Art can be found in all kinds of places. Not all of it is museum quality. Not all of it is something one could sell to people everywhere and make a living. But my humble DIY art feeds my family. The veggies I grow and preserve, the two-or-three-ingredient cleaning supplies I make, the all-natural body care products I care for my and my family's skin and hair with, the simple clothes and toys I make for my kids out of repurposed and rebuilt older textiles...okay, so it's not high art. But it's mine. And I am proud of it, and I am proud that I know how to do it.
Again, I absolutely in no way mean for this post to belittle or discourage the work of the small businesses whose liveliehood is to make these awesome products and/or skills available to those who might not have time, inclination, or skill to make them on their own. These are awesome, as we talked about here last January, and pretty much all of the DIY people I know (myself included) patronize them on a regular basis and would be lost without them. But in this world of fading discretionary income and emerging awareness of the health dangers all around us, aren't both initiatives equally important to helping us all get a grip on our lives and worlds? Ability to make what we can, and access to purchase what we can't? Between the two approaches, I am convinced that we are quite literally changing the world.
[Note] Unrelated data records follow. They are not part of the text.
-- ==== Sys2Proof/Machine/Frozen.lean ====
section
/-! DEFINITION. Instructions on frozen contexts, the return from a handler and the start of one: major op 0x40 and the step
HANDLER_START (R22, R337-R349, R351). -/

namespace Sys2Proof.Machine

/-! ## Named contexts -/

/-- The record's cause and marks (R333). -/
def recCause (c : Ctx) : Nat := bitsAt (recWord c 0).toNat 0 8
def recAsync (c : Ctx) : Bool := bitsAt (recWord c 0).toNat 17 1 == 1
def recNc (c : Ctx) : Bool := bitsAt (recWord c 0).toNat 18 1 == 1

/-- A context that a failed restore left (R339, R360). -/
def isCorrupt (c : Ctx) : Bool := recCause c == 0x0F

/-- An operation on a named context where it is: on its position, or, for a saved one, at a position beside those of its core. The
operation works on the context and on its core's pool. -/
def withNamed {α : Type} (s : State) (n : Named) (k : State → CtxId → Acc α) : Acc α :=
  match n with
  | .resident x => k s x
  | .saved i =>
    match s.areas[i]? with
    | none => .wait s
    | some a =>
      let core := coreOf a.ctx
      let pool := (s.core core).srf
      let s := standIn s a
      let s := if a.ret then s else s.modCore core (fun c => { c with srf := a.srf })
      let back (s : State) : State :=
        let srf := (s.core core).srf
        let s := if a.ret then s else s.modCore core (fun c => { c with srf := pool })
        modArea (standOut s i a.ctx) i (fun b => { b with srf := if b.ret then b.srf else srf })
      match k s (ghostOf a.ctx) with
      | .ok v s => .ok v (back s)
      | .fault cause addr s => .fault cause addr (back s)
      | .wait s => .wait (back s)

/-! ## Selectors (R342) -/

/-- A word of frozen state. -/
inductive FrozenWord
  | scalar (n : SReg)
  | flags
  | special (n : Nat)
  | desc (r : Col) (hi : Bool)
  | elems (r : Col) (off : Nat)
  | handle (r : HReg) (w : Nat)
  | entry (k w : Nat)
  | record (n : Nat)
  | accum (a : AReg) (visible : Bool) (row col : Nat)
deriving DecidableEq, Repr

/-- Column register or position list `n`. -/
def colNamed (pos : Bool) (n : Nat) : Option Col :=
  if pos then (if h : n < 16 then some (.p ⟨n, h⟩) else none) else (if h : n < 32 then some (.c ⟨n, h⟩) else none)

/-- The word that a selector names: none where an unused bit is set, the space is reserved or a value is outside the table. -/
def selectorOf (b : Word) : Option FrozenWord :=
  let v := b.toNat
  let space := bitsAt v 60 4
  let low := bitsAt v 0 60
  match space with
  | 0 => if h : low < 64 then some (.scalar ⟨low, h⟩) else none
  | 1 => if low = 0 then some .flags else none
  | 2 => if low < 2 ^ 12 && !(0x100 ≤ low && low ≤ 0x13F) && low ≠ 0x200 && srNamed true low then some (.special low) else none
  | 3 => if low < 2 ^ 8 then (colNamed (bitsAt low 7 1 == 1) (bitsAt low 0 6)).map (.desc · (bitsAt low 6 1 == 1)) else none
  | 4 =>
    if low < 2 ^ 48 && bitsAt low 46 1 = 0 && bitsAt low 0 40 % 8 = 0 then
      (colNamed (bitsAt low 47 1 == 1) (bitsAt low 40 6)).map (.elems · (bitsAt low 0 40)) else none
  | 5 => if h : low < 2 ^ 8 ∧ bitsAt low 0 6 < 16 then some (.handle ⟨bitsAt low 0 6, h.2⟩ (bitsAt low 6 2)) else none
  | 6 => if low < 2 ^ 11 && bitsAt low 4 4 = 0 && bitsAt low 0 4 ≤ 6 then some (.entry (bitsAt low 8 3) (bitsAt low 0 4)) else none
  | 7 => if low < 64 then some (.record low) else none
  | 8 =>
    if h : low < 2 ^ 26 ∧ bitsAt low 8 4 = 0 ∧ bitsAt low 0 8 % 2 = 0 ∧ bitsAt low 24 2 < 4 then
      some (.accum ⟨bitsAt low 24 2, h.2.2.2⟩ (bitsAt low 23 1 == 1) (bitsAt low 12 11) (bitsAt low 0 8)) else none
  | _ => none

/-- The limits of R342 that depend on the context. -/
def selectorBad (s : State) (x : CtxId) (w : FrozenWord) : Bool :=
  let c := s.ctx x
  match w with
  | .entry k _ => k ≥ c.window.length
  | .elems r off => (getCol c r).strm || off ≥ bytesOf (getCol c r).fmt (getCol c r).len
  | .accum _ _ row col => c.gmask = 0 || row ≥ accRows s x || col ≥ 32 * grantCount c
  | _ => false

/-! ## Reading (R342) -/

/-- One byte of a register's elements; an arena byte is checked with the frozen context's translation (R29). -/
def frozenByte (s : State) (x : CtxId) (r : Col) (k : Nat) (write : Bool) : Acc Byte :=
  let d := getCol (s.ctx x) r
  if k ≥ bytesOf d.fmt d.len then .ok 0 s
  else
    let i := firstIn d.fmt k
    let chk : Acc Unit :=
      if packed d.fmt then arenaCheck s x d d.fmt i (min (perByte d.fmt) (d.len - i)) write
      else if i < d.cap then .ok () s
      else arenaRuns x d write 1 (k - byteAt d.fmt d.cap) 1 s
    chk.bind fun _ s => .ok (colByte s x d d.fmt k) s

def frozenBytes (x : CtxId) (r : Col) (write : Bool) : Nat → Nat → State → Acc (List Byte)
  | 0, _, s => .ok [] s
  | n + 1, k, s => (frozenByte s x r k write).bind fun b s => (frozenBytes x r write n (k + 1) s).bind fun bs s => .ok (b :: bs) s

def handleWord (h : Handle) (w : Nat) : Word :=
  match w with | 0 => h.w0 | 1 => h.w1 | 2 => h.w2 | _ => h.w3

def entryWord (e : Entry) (w : Nat) : Word :=
  match w with
  | 0 => e.pc
  | 1 => e.word
  | 2 => e.opA
  | 3 => e.opB
  | 4 => e.opC
  | 5 => BitVec.ofNat 64 e.pol.toNat
  | _ => BitVec.ofNat 64 e.vs

def accBank (c : Ctx) (a : AReg) (visible : Bool) : Bank := if visible then c.acc[a].visible else c.acc[a].working

/-- The word that a selector names, in a context whose selector limits hold. -/
def frozenRead (s : State) (x : CtxId) (w : FrozenWord) : Acc Word :=
  let c := s.ctx x
  match w with
  | .scalar n => .ok (getS c n) s
  | .flags => .ok (BitVec.ofNat 64 (((List.finRange 16).map (fun i => c.f[i].toNat * 2 ^ i.val)).foldl (· + ·) 0)) s
  | .special n =>
    let id := (capOf c).ctx
    .ok (if n = 0x000 then BitVec.ofNat 64 id.toNat
      else if n = 0x001 then BitVec.ofNat 64 (c.stage.toNat * 2 ^ 12 + id.toNat)
      else mget c.written n ((srRead s x n).getD 0)) s
  | .desc r hi => .ok (if hi then descWord1 (getCol c r) else descWord0 (getCol c r) (workOf c r)) s
  | .elems r off => (frozenBytes x r false 8 off s).bind fun bs s => .ok (BitVec.ofNat 64 (ofLe bs)) s
  | .handle r i => .ok (handleWord c.h[r] i) s
  | .entry k i => .ok (match c.window[k]? with | some e => entryWord e i | none => 0) s
  | .record n => .ok (recWord c n) s
  | .accum a vis row col =>
    let b := accBank c a vis
    .ok (BitVec.ofNat 64 ((mget b.cells (row, col) 0).toNat + (mget b.cells (row, col + 1) 0).toNat * 2 ^ 32)) s

/-! ## Writing (R342, R343) -/

/-- The fault point lies in a replay of the captured body (R22, R342), which may have issued its last word since. -/
def inReplay (c : Ctx) : Bool :=
  c.bodyAt.toNat ≤ (recWord c 1).toNat && (recWord c 1).toNat < c.bodyAt.toNat + 8 * c.body.length

/-- LGg set: the entries before DONE complete in the lane group, entry DONE at NEXT, the later ones not begun (R44). -/
def setLane (w : List Entry) (g done next : Nat) : List Entry :=
  w.zipIdx.map (fun p =>
    if p.1.engine ≠ .lanes then p.1
    else
      let n := if p.2 < done then max p.1.len (laneNext p.1 g) else if p.2 = done then next else 16 * g
      { p.1 with next := p.1.next.set g n })

/-- LCNT written: more replays follow where the last one has issued whole and nothing after it (R22, log entry 46). -/
def setTrips (c : Ctx) (n : BitVec 32) : Ctx :=
  if c.bodyPos.isNone && c.pc == c.bodyAt + BitVec.ofNat 64 (8 * c.body.length) then
    { c with lcnt := n, bodyPos := some 0, pc := c.bodyAt }
  else { c with lcnt := n }

/-- A special register of a frozen context: the writable ones, and the frozen copies of execution state. None where refused. -/
def frozenSr (c : Ctx) (n : Nat) (v : Word) : Option Ctx :=
  let small : Bool := v.toNat < 2 ^ 32
  let low : BitVec 32 := BitVec.ofNat 32 v.toNat
  let kept (c : Ctx) : Ctx := { c with written := mset c.written n v }
  match n with
  | 0x009 => if small then some { c with yl := low } else none
  | 0x00B => if small && low ≠ 0 && inReplay c then some (setTrips c low) else none
  | 0x016 => if small && inReplay c then some { c with sc := low } else none
  | 0x010 =>
    if !small then none
    else if recNc c && c.kv.isSome then some (kept { c with kv := c.kv.map (fun k => { k with row := v.toNat }) })
    else some <| kept { c with window := match c.window with
      | e :: w => (if e.engine = .lanes then e else { e with vs := v.toNat }) :: w
      | [] => [] }
  | 0x015 =>
    if !small then none
    else
      let i := c.window.findIdx (fun e => e.engine = .relational)
      some (kept { c with window := c.window.modify i (fun e => { e with oc := v.toNat }) })
  | n =>
    if 0x011 ≤ n && n ≤ 0x014 then
      (if v.toNat ≥ 2 ^ 36 then none
       else some (kept { c with window := setLane c.window (n - 0x011) (bitsAt v.toNat 32 4) (bitsAt v.toNat 0 32) }))
    else srWrite c n v

/-- The ranges that an entry's captured operands give at issue (R254, R273). -/
def operandRanges (e : Entry) : List (Nat × Nat × Bool) :=
  let a := e.opA.toNat
  let b := e.opB.toNat
  match e.instr with
  | .cpy .. | .cpyx .. | .cpyc .. => [(b, b + e.len, false), (a, a + e.len, true)]
  | .txc .. | .txe .. => [(a, a + e.len, true)]
  | .xred .. | .xclr .. => [(a, a + 48 * e.len, true)]
  | .xfin .. => [(a, a + 48 * e.len, false)]
  | .mldw (.sc _) .. => [(a, a + 256 * e.len, false)]
  | _ => []

/-- A changed entry enters its ranges again when it is re-issued (R275): a column access, whose ranges are found anew, or one whose
operands give them. -/
def reenter (c : Ctx) (k : Nat) : Ctx :=
  match c.window[k]? with
  | none => c
  | some e =>
    let rest := c.locks.filter (·.seq ≠ e.seq)
    if isColMem e.instr then { c with window := c.window.modify k (fun e => { e with admitted := false }), locks := rest }
    else if operandRanges e = [] || e.len = 0 then c
    else { c with locks := c.locks.map (fun l => if l.seq = e.seq then { l with ranges := operandRanges e } else l) }

/-- A word of frozen state written; none where the write is refused. -/
def frozenWrite (s : State) (x : CtxId) (w : FrozenWord) (v : Word) : Acc (Option Unit) :=
  let c := s.ctx x
  let done (c : Ctx) : Acc (Option Unit) := .ok (some ()) (s.setCtx x c)
  let no : Acc (Option Unit) := .ok none s
  match w with
  | .scalar n => done (setS c n v)
  | .flags => done { c with f := Vector.ofFn (fun i => v.getLsbD i.val) }
  | .special n => match frozenSr c n v with | some c => done c | none => no
  | .desc _ _ | .handle _ _ | .record _ => no
  | .elems r off =>
    let d := getCol c r
    let n := min 8 (bytesOf d.fmt d.len - off)
    (frozenBytes x r true n off s).bind fun _ s => .ok (some ()) (putColBytes s x r d.fmt off ((leBytes 8 v.toNat).take n))
  | .entry k i =>
    let set (g : Entry → Entry) : Acc (Option Unit) := done (reenter { c with window := c.window.modify k g } k)
    match i with
    | 2 => set (fun e => { e with opA := v })
    | 3 => set (fun e => { e with opB := v })
    | 4 => set (fun e => { e with opC := v })
    | 5 => set (fun e => { e with pol := BitVec.ofNat 32 v.toNat })
    | _ => no
  | .accum a vis row col =>
    let b := accBank c a vis
    let cells := mset (mset b.cells (row, col) (BitVec.ofNat 32 v.toNat)) (row, col + 1) (BitVec.ofNat 32 (v.toNat / 2 ^ 32))
    let b : Bank := { b with cells := cells }
    let acc := c.acc[a]
    done { c with acc := c.acc.set a (if vis then { acc with visible := b } else { acc with working := b }) }

/-! ## The instructions -/

/-- The context that a capability register names; an empty one, or one whose context is frozen no more, is cause 0x0E (R339). -/
def onNamed (s : State) (a : CapReg) (k : Named → Out) : Out :=
  match s.me.cap[a] with
  | none => .next (refuse s 0x0E)
  | some c =>
    match findNamed s c with
    | some n => k n
    | none => .next (refuse s 0x0E)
I don't think Laura Ingalls Wilder was trying to change the world with her books; she was just telling her story. But there's no doubt that she has.
So--to the comments. What do you guys think? Any other DIY-lovers who get regular flak from people thinking you have no business doing what your doing, or who just find you bewildering? What are your thoughts on this?
(And while we're at it--and I'll do the same!--I also want to put out the invite to every single reader to post links in the comments to your favorite natural small businesses, the ones you patronize over and over again, whom you trust and whose products you find to be a valuable part of your lives. I'll put the list into a new post next Monday, a "Link Love" post of the businesses we Boothers trust and admire. Have at it!)